======== Recorded information ========

-- ==== Sys2Proof/Tests/Slice0.lean ====
section
/-! SUPPORT. Tests: well-formedness refuses what does not exist; the words of the opcode table, written out from 30_encoding.md
R82 and R86, decode to their instructions; one step of each instruction, with the results of spec/95_test_vectors.md; and for
every obligation with hypotheses, states and operands that meet them. -/

namespace Sys2Proof.Tests

open Sys2Proof.Machine

/-! Well-formedness (R85): pairs that do not exist are refused. -/

theorem test_wellFormed_refuses_sta_immediate : (Descriptor.mk .sta .imm).wellFormed = false := by decide
theorem test_wellFormed_refuses_ldx_absolute_x : (Descriptor.mk .ldx .abx).wellFormed = false := by decide
theorem test_wellFormed_refuses_jmp_zero_page : (Descriptor.mk .jmp .zp).wellFormed = false := by decide
theorem test_wellFormed_refuses_inc_accumulator : (Descriptor.mk .inc .acc).wellFormed = false := by decide
theorem test_wellFormed_accepts_stx_zero_page_y : (Descriptor.mk .stx .zpy).wellFormed = true := by decide

/-! Decoding: every opcode byte of R86, with operand bytes $34 $12 as its format asks for (low byte first, R83). -/

theorem test_decode_load_1 :
    ([
      [0xA1, 0x34], [0xA5, 0x34], [0xA9, 0x34], [0xAD, 0x34, 0x12], [0xB1, 0x34], [0xB5, 0x34], [0xB9, 0x34, 0x12],
      [0xBD, 0x34, 0x12], [0xA2, 0x34], [0xA6, 0x34], [0xAE, 0x34, 0x12], [0xB6, 0x34]] : List (List Byte)).map decode = [
      .ldaIzx 0x34, .ldaZp 0x34, .ldaImm 0x34, .ldaAbs 0x1234, .ldaIzy 0x34, .ldaZpx 0x34, .ldaAby 0x1234,
      .ldaAbx 0x1234, .ldxImm 0x34, .ldxZp 0x34, .ldxAbs 0x1234, .ldxZpy 0x34].map (DecodeResult.instr · []) := by decide

theorem test_decode_load_2 :
    ([
      [0xBE, 0x34, 0x12], [0xA0, 0x34], [0xA4, 0x34], [0xAC, 0x34, 0x12], [0xB4, 0x34], [0xBC, 0x34, 0x12]] : List (List Byte)).map decode = [
      .ldxAby 0x1234, .ldyImm 0x34, .ldyZp 0x34, .ldyAbs 0x1234, .ldyZpx 0x34, .ldyAbx 0x1234].map (DecodeResult.instr · []) := by decide

theorem test_decode_store_transfer_1 :
    ([
      [0x81, 0x34], [0x85, 0x34], [0x8D, 0x34, 0x12], [0x91, 0x34], [0x95, 0x34], [0x99, 0x34, 0x12],
      [0x9D, 0x34, 0x12], [0x86, 0x34], [0x8E, 0x34, 0x12], [0x96, 0x34], [0x84, 0x34], [0x8C, 0x34, 0x12]] : List (List Byte)).map decode = [
      .staIzx 0x34, .staZp 0x34, .staAbs 0x1234, .staIzy 0x34, .staZpx 0x34, .staAby 0x1234, .staAbx 0x1234,
      .stxZp 0x34, .stxAbs 0x1234, .stxZpy 0x34, .styZp 0x34, .styAbs 0x1234].map (DecodeResult.instr · []) := by decide

theorem test_decode_store_transfer_2 :
    ([
      [0x94, 0x34], [0xAA], [0xA8], [0x8A], [0x98], [0xBA], [0x9A]] : List (List Byte)).map decode = [
      .styZpx 0x34, .tax, .tay, .txa, .tya, .tsx, .txs].map (DecodeResult.instr · []) := by decide

theorem test_decode_logical_1 :
    ([
      [0x21, 0x34], [0x25, 0x34], [0x29, 0x34], [0x2D, 0x34, 0x12], [0x31, 0x34], [0x35, 0x34], [0x39, 0x34, 0x12],
      [0x3D, 0x34, 0x12], [0x01, 0x34], [0x05, 0x34], [0x09, 0x34], [0x0D, 0x34, 0x12]] : List (List Byte)).map decode = [
      .andIzx 0x34, .andZp 0x34, .andImm 0x34, .andAbs 0x1234, .andIzy 0x34, .andZpx 0x34, .andAby 0x1234,
      .andAbx 0x1234, .oraIzx 0x34, .oraZp 0x34, .oraImm 0x34, .oraAbs 0x1234].map (DecodeResult.instr · []) := by decide

theorem test_decode_logical_2 :
    ([
      [0x11, 0x34], [0x15, 0x34], [0x19, 0x34, 0x12], [0x1D, 0x34, 0x12], [0x41, 0x34], [0x45, 0x34], [0x49, 0x34],
      [0x4D, 0x34, 0x12], [0x51, 0x34], [0x55, 0x34], [0x59, 0x34, 0x12], [0x5D, 0x34, 0x12]] : List (List Byte)).map decode = [
      .oraIzy 0x34, .oraZpx 0x34, .oraAby 0x1234, .oraAbx 0x1234, .eorIzx 0x34, .eorZp 0x34, .eorImm 0x34,
      .eorAbs 0x1234, .eorIzy 0x34, .eorZpx 0x34, .eorAby 0x1234, .eorAbx 0x1234].map (DecodeResult.instr · []) := by decide

theorem test_decode_logical_3 :
    ([
      [0x24, 0x34], [0x2C, 0x34, 0x12]] : List (List Byte)).map decode = [
      .bitZp 0x34, .bitAbs 0x1234].map (DecodeResult.instr · []) := by decide

theorem test_decode_step :
    ([
      [0xE6, 0x34], [0xEE, 0x34, 0x12], [0xF6, 0x34], [0xFE, 0x34, 0x12], [0xC6, 0x34], [0xCE, 0x34, 0x12],
      [0xD6, 0x34], [0xDE, 0x34, 0x12], [0xE8], [0xC8], [0xCA], [0x88]] : List (List Byte)).map decode = [
      .incZp 0x34, .incAbs 0x1234, .incZpx 0x34, .incAbx 0x1234, .decZp 0x34, .decAbs 0x1234, .decZpx 0x34,
      .decAbx 0x1234, .inx, .iny, .dex, .dey].map (DecodeResult.instr · []) := by decide

theorem test_decode_arithmetic_1 :
    ([
      [0x61, 0x34], [0x65, 0x34], [0x69, 0x34], [0x6D, 0x34, 0x12], [0x71, 0x34], [0x75, 0x34], [0x79, 0x34, 0x12],
      [0x7D, 0x34, 0x12], [0xE1, 0x34], [0xE5, 0x34], [0xE9, 0x34], [0xED, 0x34, 0x12]] : List (List Byte)).map decode = [
      .adcIzx 0x34, .adcZp 0x34, .adcImm 0x34, .adcAbs 0x1234, .adcIzy 0x34, .adcZpx 0x34, .adcAby 0x1234,
      .adcAbx 0x1234, .sbcIzx 0x34, .sbcZp 0x34, .sbcImm 0x34, .sbcAbs 0x1234].map (DecodeResult.instr · []) := by decide

theorem test_decode_arithmetic_2 :
    ([
      [0xF1, 0x34], [0xF5, 0x34], [0xF9, 0x34, 0x12], [0xFD, 0x34, 0x12]] : List (List Byte)).map decode = [
      .sbcIzy 0x34, .sbcZpx 0x34, .sbcAby 0x1234, .sbcAbx 0x1234].map (DecodeResult.instr · []) := by decide

theorem test_decode_shift_1 :
    ([
      [0x06, 0x34], [0x0A], [0x0E, 0x34, 0x12], [0x16, 0x34], [0x1E, 0x34, 0x12], [0x46, 0x34], [0x4A],
      [0x4E, 0x34, 0x12], [0x56, 0x34], [0x5E, 0x34, 0x12], [0x26, 0x34], [0x2A]] : List (List Byte)).map decode = [
      .aslZp 0x34, .aslAcc, .aslAbs 0x1234, .aslZpx 0x34, .aslAbx 0x1234, .lsrZp 0x34, .lsrAcc, .lsrAbs 0x1234,
      .lsrZpx 0x34, .lsrAbx 0x1234, .rolZp 0x34, .rolAcc].map (DecodeResult.instr · []) := by decide

theorem test_decode_shift_2 :
    ([
      [0x2E, 0x34, 0x12], [0x36, 0x34], [0x3E, 0x34, 0x12], [0x66, 0x34], [0x6A], [0x6E, 0x34, 0x12], [0x76, 0x34],
      [0x7E, 0x34, 0x12]] : List (List Byte)).map decode = [
      .rolAbs 0x1234, .rolZpx 0x34, .rolAbx 0x1234, .rorZp 0x34, .rorAcc, .rorAbs 0x1234, .rorZpx 0x34, .rorAbx 0x1234].map (DecodeResult.instr · []) := by decide

theorem test_decode_compare_1 :
    ([
      [0xC1, 0x34], [0xC5, 0x34], [0xC9, 0x34], [0xCD, 0x34, 0x12], [0xD1, 0x34], [0xD5, 0x34], [0xD9, 0x34, 0x12],
      [0xDD, 0x34, 0x12], [0xE0, 0x34], [0xE4, 0x34], [0xEC, 0x34, 0x12], [0xC0, 0x34]] : List (List Byte)).map decode = [
      .cmpIzx 0x34, .cmpZp 0x34, .cmpImm 0x34, .cmpAbs 0x1234, .cmpIzy 0x34, .cmpZpx 0x34, .cmpAby 0x1234,
      .cmpAbx 0x1234, .cpxImm 0x34, .cpxZp 0x34, .cpxAbs 0x1234, .cpyImm 0x34].map (DecodeResult.instr · []) := by decide

theorem test_decode_compare_2 :
    ([
      [0xC4, 0x34], [0xCC, 0x34, 0x12]] : List (List Byte)).map decode = [
      .cpyZp 0x34, .cpyAbs 0x1234].map (DecodeResult.instr · []) := by decide

theorem test_decode_branch :
    ([
      [0x90, 0x34], [0xB0, 0x34], [0xF0, 0x34], [0xD0, 0x34], [0x30, 0x34], [0x10, 0x34], [0x50, 0x34], [0x70, 0x34]] : List (List Byte)).map decode = [
      .bcc 0x34, .bcs 0x34, .beq 0x34, .bne 0x34, .bmi 0x34, .bpl 0x34, .bvc 0x34, .bvs 0x34].map (DecodeResult.instr · []) := by decide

========

Give back the records above exactly, limited to the lines between the one holding "theorem test_wellFormed_refuses_sta_immediate : (Descriptor.mk" and the one holding "0x34, .ldaZp 0x34, .ldaImm", inclusive.

theorem test_wellFormed_refuses_sta_immediate : (Descriptor.mk .sta .imm).wellFormed = false := by decide
theorem test_wellFormed_refuses_ldx_absolute_x : (Descriptor.mk .ldx .abx).wellFormed = false := by decide
theorem test_wellFormed_refuses_jmp_zero_page : (Descriptor.mk .jmp .zp).wellFormed = false := by decide
theorem test_wellFormed_refuses_inc_accumulator : (Descriptor.mk .inc .acc).wellFormed = false := by decide
theorem test_wellFormed_accepts_stx_zero_page_y : (Descriptor.mk .stx .zpy).wellFormed = true := by decide

/-! Decoding: every opcode byte of R86, with operand bytes $34 $12 as its format asks for (low byte first, R83). -/

theorem test_decode_load_1 :
    ([
      [0xA1, 0x34], [0xA5, 0x34], [0xA9, 0x34], [0xAD, 0x34, 0x12], [0xB1, 0x34], [0xB5, 0x34], [0xB9, 0x34, 0x12],
      [0xBD, 0x34, 0x12], [0xA2, 0x34], [0xA6, 0x34], [0xAE, 0x34, 0x12], [0xB6, 0x34]] : List (List Byte)).map decode = [
      .ldaIzx 0x34, .ldaZp 0x34, .ldaImm 0x34, .ldaAbs 0x1234, .ldaIzy 0x34, .ldaZpx 0x34, .ldaAby 0x1234,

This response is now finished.